Citation Concentration Comparison Example: Researcher A vs. Researcher B
| Metric | Researcher A | Researcher B |
|------------------|--------------|--------------|
| Total Papers | 30 | 30 |
| h-index | 15 | 15 |
| g-index | 25 | 18 |
| e-index | 45.6 | 12.5 |
| h_coverage | 75% | 48% |
| g_coverage | 90% | 60% |
| star_count | 5 | 1 |
In this example, Researcher A relies heavily on a small set of highly cited papers. Their g-index and e-index are much higher than their h-index, and their h_coverage and g_coverage suggest most of their impact is concentrated in a few papers. Researcher B has a more balanced citation profile, indicating broader, more consistent scholarly impact.
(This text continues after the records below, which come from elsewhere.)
/-- A notice given to the Link Interface joins the tail of a queue of fewer than 16, with the LOST mark of earlier drops, or is
dropped, counted in NOTICES_LOST and remembered (R194). At the end of the event a FREE transmitter with no reply to send
begins the oldest notice, which leaves the queue (R193). An emergency stop gives a RUNNING or STOPPING station's NST for
COMPLETING, with ESTOP unless the test had a cause, and when the store takes its record at once the NST for DONE with the
verdict ABORTED and the record number (R15, R166, R195), here with no other station testing. -/
def Obligations.NoticesJoinTheQueueOrAreLost : Prop :=
  (∀ (b : NoticeBody) (s : State),
    (s.link.queue.length < 16 → s.giveNotice b = { s with link := { s.link with
        queue := s.link.queue ++ [⟨s.link.lostPending, b⟩], lostPending := false } })
    ∧ (16 ≤ s.link.queue.length → s.giveNotice b =
        (s.countGlobal (fun c => { c with noticesLost := min (c.noticesLost + 1) 65535 })).modLink
          (fun l => { l with lostPending := true })))
  ∧ (∀ (bs : List NoticeBody) (s t : State), s.GivesNotices t bs → s.link.tx = .free → s.link.slot = none →
      s.link.queue = [] → bs.length ≤ 16 →
      t.link = (match bs with
        | [] => s.link
        | b :: rest => { s.link with
            tx := .notice ⟨s.link.lostPending, b⟩, queue := rest.map (fun b => ⟨false, b⟩), lostPending := false }))
  ∧ (∀ (order : List Station) (st : Station) (c : TestCtx) (r : Record) (s : State), s.pins.estop = false →
      s.stateOf st = .running ∨ s.stateOf st = .stopping →
      (∀ j, j ≠ st → s.stateOf j ≠ .running ∧ s.stateOf j ≠ .stopping) →
      (s.ctx st).test = some c → (s.ctx st).record = some r →
      ∃ t, exec (.emergencyStop order) s = .next t
        ∧ s.GivesNotices t (.nst st .completing (some (c.cause.getD .estop)) none ::
          (match s.store.next with
            | some n => if s.store.records.length < 48 ∧ s.store.deposit = []
                then [.nst st .done (some (c.cause.getD .estop)) (some (.aborted, n))] else []
            | none => [])))

/-! ### What every step keeps -/

/-- Every step keeps the bounds: counters within 0 to 65,535, at most 16 notices and 48 records, the line configuration in
its ranges, the global thresholds ordered and in range. -/
def Obligations.EveryStepKeepsBounds : Prop :=
  ∀ s t : State, s.Bounded → step s = .next t → t.Bounded

/-- Every step keeps the store numbered, in strictly increasing number below the next one (R165). -/
def Obligations.EveryStepKeepsStoreNumbered : Prop :=
  ∀ s t : State, s.Numbered → step s = .next t → t.Numbered

/-- Every step keeps every record's remark list without repeats and within 24, full when REMARKS_FULL is set (R160, R161). -/
def Obligations.EveryStepKeepsRemarksDistinct : Prop :=
  ∀ s t : State, s.RemarksKept → step s = .next t → t.RemarksKept

/-- Every step leaves the valves of every leak circuit as its phase has them (R123). -/
def Obligations.EveryStepKeepsValvesInPhase : Prop :=
  ∀ s t : State, s.ValvesFollowPhase → step s = .next t → t.ValvesFollowPhase

/-- Every step keeps each set's valid entries in their set, one per variant, with age ranks 0 to n − 1 each once (R37, R38). -/
def Obligations.EveryStepKeepsAgeRanksDense : Prop :=
  ∀ s t : State, s.RanksDense → step s = .next t → t.RanksDense

/-- Every step keeps each station where its state has it: steps in progress, leak phases, the supply grant, the supply wait
queue and the deposit queue agree with the stations' states (R52, R122, R123, R127, R165). -/
def Obligations.EveryStepKeepsStationsInPlace : Prop :=
  ∀ s t : State, s.StationsInPlace → step s = .next t → t.StationsInPlace

/-- Every step keeps every entry's lock count the number of stations in RUNNING, STOPPING or COMPLETING that reference it
(R40), with each station where its state has it. -/
def Obligations.EveryStepKeepsLocksCounted : Prop :=
  ∀ s t : State, s.StationsInPlace → s.LocksCounted → step s = .next t → t.LocksCounted

/-- Every step keeps the engines held as R97 has them: FREE with no holder, group and K, or held by one station, and no
station the holder of two. -/
def Obligations.EveryStepKeepsEnginesHeld : Prop :=
  ∀ s t : State, s.EnginesHeld → step s = .next t → t.EnginesHeld
end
3. Self-Citation & Citation Cartels
Not all citations carry the same weight. If a significant portion of your citations come from yourself or a tight-knit group of collaborators who frequently cite one another, your metrics may be artificially inflated even if unintentionally.
This kind of citation behaviour can distort your perceived impact and raises questions about academic integrity, especially when it becomes habitual or strategic.
Key Checks & Metrics:
- Manual Inspection for Self-Citations: Web of Science (WoS) and Scopus both provide tools to calculate your citation metrics with and without self-citations. In WoS, you can view your Author Record or Citation Report and select the option to exclude self-citations, which updates your citation counts and h-index accordingly. In Scopus, use the Citation Overview tool in your author profile and uncheck the “Include self-citations” box to instantly see adjusted metrics. You can also use the following tool for more in-depth analysis: https://github.com/mattrosenblatt7/self_citation (needs Scopus API Access).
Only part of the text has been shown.